In this individual project for the course SPH6004 Advanced Statistical Learning, I developed a strategy to select the optimal combination of features for predicting the risk of kidney failure in ICU patients using real-world Electronic Medical Record (EMR) data from the MIMIC-IV database. The process involved inspecting the dataset for duplicate records and missing values, followed by data preprocessing steps such as encoding, scaling, and imputation. I trained predictive models using various machine learning algorithms, including tree-based methods and boosting algorithms. To achieve optimal model performance, I applied several feature selection techniques, including filter methods, embedded methods, and wrapper methods like recursive feature elimination, stepwise feature selection, and genetic algorithms. 11 models were trained using various feature subsets with different learning algorithms. With the project's goal being the construction of a model capable of accurately estimating the likelihood of ICU patients developing AKI, a preference was given to models exhibiting high average precision. Notably, all models demonstrated comparable AUC (ranging from 0.694 to 0.739) and average precision scores (ranging from 0.801 to 0.847).

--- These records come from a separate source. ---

/-- So do the commands. -/
theorem budgetSound_held : Held BudgetSound where
  toKept := budgetSound_loose.kept
  same hs hk _ h := h.same hs hk
  shelfSet p h := handleShelfSet_budgetSound p h
  segmentSet p h := by
    refine withLength_stays (withSlot_stays fun i => ?_)
    dsimp only
    split
    · trivial
    · split
      · trivial
      · exact h.modSlot i _ rfl
  binSet p h := by
    refine withLength_stays (withBin_stays fun b => ?_)
    have hb := h.same (t := State.modBin _ b fun bin => { bin with capacity := field8 p 1 }) rfl rfl
    dsimp only
    split
    · trivial
    · split
      · exact hb
      · split
        · exact ite_keeps (raise_budgetSound _ _ hb) hb
        · exact hb
  toteSwap p h := withLength_stays (withBin_stays fun _ => h.same rfl rfl)
  supplySettles k line h := supplySettles_budgetSound k line h
  joinSet i h := joinSet_keeps budgetSound_loose i h
  keyLoaded k h := keyLoaded_keeps budgetSound_loose k h
  nextRound k h := nextRound_keeps budgetSound_loose k h
  activityEdge i level h := activityEdge_keeps budgetSound_loose i level h
  closeWindow k n ident _ pulsing left _ h := closeWindow_keeps budgetSound_loose k n ident pulsing left h
  reset {s} _ := resetOf_budgetSound s
  tick h := tick_budgetSound h

/-- Settles O17: the budgets are sound in the `Held` sense, so that every command and every duty of the part keeps them. -/
theorem stepsKeepBudgetSound : Obligations.StepsKeepBudgetSound :=
  fun _ _ h ht => step_stays budgetSound_held h ht

end Sys2Proof.Machine
end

- Part 1 - Data Loading & Understanding
- 1.1 Import Essential Libraries
- 1.2 Load the Dataset and Basic Dataset Understanding
- 1.3 Duplicate Record Inspection
- 1.4 Train Test Split
- 1.5 Class Distribution in Target Variable
- 1.6 Missing Value Inspection
- Part 2 - Data Preprocessing
- 2.1 Re-categorization of Variable Race
- 2.2 Feature Engineering (Encoding, Scaling, Imputation)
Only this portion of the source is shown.